WORK TO BE COMPLETED
Every line below between the one holding "structure PicFrame where" and the one holding "those sent, the", inclusive, should be copied exactly, and no other line.

(RECORDS TO USE begins)

/-- What a port sends of its own accord (R333, R334, R337, R338). -/
inductive NetOut where
  | arpReply (port iface : Nat) (ip : Nat)
  | neighbourAdvert (port iface : Nat) (ip : Nat)
  | echoReply (port iface : Nat) (v6 : Bool) (hop : Nat) (payload : List Byte)
  | unreachable (port iface : Nat) (v6 : Bool)
  | tcpReset (port conn : Nat)
  | icResp (conn : Nat) (bytes : List Byte)
  | termReq (conn fes fei : Nat)
  | r2t (conn cid : Nat)
  | retransmit (conn : Nat)
  | windowProbe (conn : Nat)
  | packet (assoc : Nat) (bytes : List Byte)
  | ptp (port kind : Nat)
deriving DecidableEq, Repr

/-- A frame that was sent, with its 802.1Q tag: VLAN ID and PCP (R332). -/
structure Sent where
  out : NetOut
  tag : Option (Nat × Nat) := none
deriving DecidableEq, Repr

/-- What is in force on a port's link: its lanes and its FEC, 0 RS(528,514), 1 none, 2 BASE-R, as NET_CFG.fec has them, 3 RS(544,514)
(R330, R360). -/
structure Link where
  lanes : Nat
  fec : Nat
deriving DecidableEq, Repr

/-- One entry of the Error Information page (R393). -/
structure ErrorEntry where
  count : Nat
  qid : Nat
  cid : Nat
  status : Nat
  lba : Nat
  nsid : Nat
deriving DecidableEq, Repr

/-- The host interface. -/
structure HostState where
  assocs : List (Nat × Assoc) := []
  conns : List (Nat × Conn) := []
  capsules : List Capsule := []
  ctxs : List Ctx := []
  completions : List Completion := []
  sent : List Sent := []
  links : List (Nat × Link) := []
  routers : List (Nat × Nat) := []
  queues : List (Nat × Queue) := []
  locks : List Lock := []
  lockFullSeen : Bool := false
  ctxFullSeen : Bool := false
  seq : Nat := 0
  nextConn : Nat := 0
  heldCpl : List Completion := []
  share : Nat := 1024
  lastServed : Nat := 1024
  errors : List ErrorEntry := []
  errorCount : Nat := 0
  linkDownAt : List (Nat × Nat) := []
  pcieEnabled : Bool := false
  perstLow : Bool := true
  msix : List Nat := []
  doorbells : List (Nat × Nat) := []
  irqs : List Nat := []
deriving DecidableEq, Repr

/-- Ownership beside OWN_STATUS and OWN_LEASE: when the lease or the successor window ends, and the successor's NQN. -/
structure Own where
  endsAt : Nat := 0
  successor : List Byte := []
deriving DecidableEq, Repr

/-- The MI endpoint (R343). -/
structure Mi where
  changed : Bool := false
  alert : Bool := false
  freq : Nat := 1
  unit : Nat := 64
  response : List Byte := []
  status : Nat := 0
deriving DecidableEq, Repr

/-- A namespace (R368, R369): its kind and trusses in ascending order. -/
structure Namespace where
  mould : Bool
  nsze : Nat
  trusses : List Nat
deriving DecidableEq, Repr

/-- The features of R392 that belong to the device: power management is PWR_STATE, the rest here. -/
structure Features where
  tempOver : Nat := 383
  tempUnder : Nat := 0
  savedC4 : Nat := 0
  savedC5 : Nat := 0x0003E810
  savedC6 : Nat := 0x000A0032
  savedC7 : List Byte := List.replicate 32 0
deriving DecidableEq, Repr

/-! ## Actuator slices (R47 to R165) -/

/-- The two states of a section, in units of 2^-45 (R139). -/
structure Sect where
  s1 : Int := 0
  s2 : Int := 0
deriving DecidableEq, Repr

/-- A seek in progress (R147, R148): the track it began on, its distance and direction, the half period and cruise in samples,
the current scale k_acc it was computed with, the next profile sample, and the correction e in 1/65,536 track. -/
structure Seek where
  start : Nat
  dist : Nat
  neg : Bool
  th : Nat
  tc : Nat
  kacc : Nat
  j : Nat := 0
  e : Int := 0
deriving DecidableEq, Repr

/-- The section and integrator states and mode in the state mirror (R160). -/
structure Mirror where
  vcm : List Sect := List.replicate 12 {}
  ma : List Sect := List.replicate 12 {}
  rv : List Sect := List.replicate 8 {}
  xa : List Sect := List.replicate 2 {}
  mode : Nat := 0
deriving DecidableEq, Repr

/-- What a loop engine of an actuator holds (R130 to R162). failedSeek is the target of the last request returned failed (R147), reloading tells
that the re-identification in hand follows a reload (R137), inhibit that the off-track inhibit is in force (R152). -/
structure Servo where
  vcm : List Sect := List.replicate 12 {}
  ma : List Sect := List.replicate 12 {}
  rv : List Sect := List.replicate 8 {}
  xa : List Sect := List.replicate 2 {}
  mirror : Mirror := {}
  lastPes : Int := 0
  lastValidPes : Int := 0
  inBandSeen : Bool := false
  uVcm : Int := 0
  uMa : Int := 0
  ff : Int := 0
  demand : Int := 0
  preset : Option (Int × Int) := none
  seek : Option Seek := none
  heldSeek : Option Nat := none
  reseek : Bool := false
  predicted : Int := 0
  predictedPrev : Int := 0
  settleRun : Nat := 0
  feRun : Nat := 0
  oscSamples : Nat := 0
  oscCount : Nat := 0
  oscSign : Int := 0
  trips : List Nat := []
  imRun : Nat := 0
  rvRunX : Nat := 0
  rvRunY : Nat := 0
  rvDropX : Bool := false
  rvDropY : Bool := false
  wrongTrack : Option Nat := none
  discards : Nat := 0
  firstAfterSwitch : Bool := false
  reidentLast : Option (Nat × Nat) := none
  reloads : Nat := 0
  reloading : Bool := false
  failedSeek : Option Nat := none
  inhibit : Bool := false
deriving DecidableEq, Repr

/-- What an AGC does (R80). -/
inductive Agc where
  | acquire
  | hold
  | track
deriving DecidableEq, Repr

/-- The front end of a data reader (R80, R81): its AGC's state and gain in 0.25 dB, and the phase of its interpolator in 1/64 cell. -/
structure Reader where
  agc : Agc := .acquire
  gain : Nat := 0
  phase : Nat := 0
deriving DecidableEq, Repr

/-- A preamplifier serial frame (R75): what it does, the 16 bits sent, and the time it takes with its opening and closing periods. -/
structure PscFrame where
  head : Option Nat
  read : Bool
  addr : Nat
  data : Nat
  word : Nat := 0
  ns : Nat := 0
deriving DecidableEq, Repr

/-- What the batten demodulator and the clock synthesis hold (R89 to R100), and what calibration stored for them: burst means by
16 x head + band, and the index offsets of the heads' surfaces (R56). cell is the data-cell count of the interval as last counted (R94),
clockFix the phase error last corrected in 1/256 cell (R95); gainRun counts the samples in a row whose amplitude is off its target to one side,
upward when gainUp, and gainSince the samples since the last gain step (R91). -/
structure Batten where
  bursts : List (Nat × Nat) := []
  stored : List (Nat × Nat × Nat) := []
  lastRatio : Nat := 0
  winHead : Nat := 0
  winGain : Nat := 0
  winFilter : Nat := 0
  order : List Nat := []
  needRafters : Nat := 0
  needValid : Bool := false
  needBoundary : Bool := false
  index : Nat := 0
  noPermit : Bool := false
  accepted : Bool := false
  zoneMove : Option Nat := none
  band : Nat := 0
  offsets : List (Nat × Int) := []
  cell : Nat := 0
  clockFix : Int := 0
  gainRun : Nat := 0
  gainUp : Bool := false
  gainSince : Nat := 0
  hsUntil : Nat := 0
deriving DecidableEq, Repr

/-- The kinds of power-IC frame, in the order in which they are sent when several are due (R181). -/
inductive PicKind where
  | retract
  | vcm
  | vbus
  | park
deriving DecidableEq, Repr

/-- A frame of the power-IC port (R511): its kind, its actuator where it has one, the chip select, and its 24 bits, address first. -/
structure PicFrame where
  kind : PicKind
  act : Nat
  cs : Nat
  word : Nat
deriving DecidableEq, Repr

/-- The power-IC port (R181, R511): the frame in progress and the instant it ends, the frames that wait in the order they go, those sent, the
end of the last servo sample period, and whether a V_bus read is due. -/
structure Pic where
  busy : Option PicFrame := none
  until_ : Nat := 0
  waiting : List PicFrame := []
  sent : List PicFrame := []
  sampleEnd : Nat := 0
  vbusDue : Bool := false
deriving DecidableEq, Repr

/-- One sector of a sector list (R60 to R66): where it lies, with the rafter interval of its first cell and that cell's count, the lengths of
its parts, the user and metadata to write, the first channel code posted and its instant, and its outcome: none while unfinished, 0 done,
1 to 7 the channel code it failed with, 8 failed with none. -/
structure Entry where
  media : Nat
  write : Bool
  head : Nat
  track : Nat
  sector : Nat
  interval : Nat
  tgt : Nat
  len1 : Nat
  len2 : Nat
  data : List Byte := []
  code : Nat := 0
  codeAt : Nat := 0
  outcome : Option Nat := none
  returned : Bool := false
  assoc : Nat := 0
  qid : Nat := 0
  cid : Nat := 0
deriving DecidableEq, Repr

/-- A channel operation of R108 and R109: 1 sector search, 2 resync search, 3 read part, 4 write part; its entry and part, 0 or 1. -/
structure ChanOp where
  op : Nat
  entry : Nat
  started : Bool
  part : Nat := 0
deriving DecidableEq, Repr

/-- What the lead held at its last abort point (R117). -/
structure Ckpt where
  addr : Nat := 0
  cntA : Nat := 0
  tgt : Nat := 0
  flags : Nat := 0
  cur : Option Nat := none
  look : Option Nat := none
  list : List Entry := []
  part : Nat := 0
  frag : Nat := 0
  running : Option ChanOp := none
  armed : Option ChanOp := none
  latches : Nat := 0
  syncFound : Bool := false
deriving DecidableEq, Repr

/-- The formatter sequencers of a slice (R105 to R129): the lead's address, counter, target, flags, list and event latches;
the channel operation that runs and the one armed behind it; the follow's copy.
part and frag are those of the part begun last; nextPart is the part the next part operation of the current entry concerns. -/
structure Sequencer where
  pc : Nat := 0
  cntA : Nat := 0
  tgt : Nat := 0
  flags : Nat := 0
  list : List Entry := []
  cur : Option Nat := none
  look : Option Nat := none
  part : Nat := 0
  frag : Nat := 0
  nextPart : Nat := 0
  latches : Nat := 0
  running : Option ChanOp := none
  armed : Option ChanOp := none
  stopAtFragment : Bool := false
  searchWhere : Nat := 3
  syncFound : Bool := false
  dataReady : Bool := false
  irqCc : Bool := false
  waitSince : Option Nat := none
  ckpt : Ckpt := {}
deriving DecidableEq, Repr

/-- A sector held by the decoder (R87): its entry, the global iterations and the layered decoder iterations completed, and the
log-likelihood ratios of its codeword bits. -/
structure DecPlace where
  media : Nat
  head : Nat
  track : Nat
  sector : Nat
  iters : Nat
  layered : Nat := 0
  llr : List Int := []
deriving DecidableEq, Repr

(RECORDS TO USE ends)

TASK OUTPUT
structure PicFrame where
  kind : PicKind
  act : Nat
  cs : Nat
  word : Nat
deriving DecidableEq, Repr

/-- The power-IC port (R181, R511): the frame in progress and the instant it ends, the frames that wait in the order they go, those sent, the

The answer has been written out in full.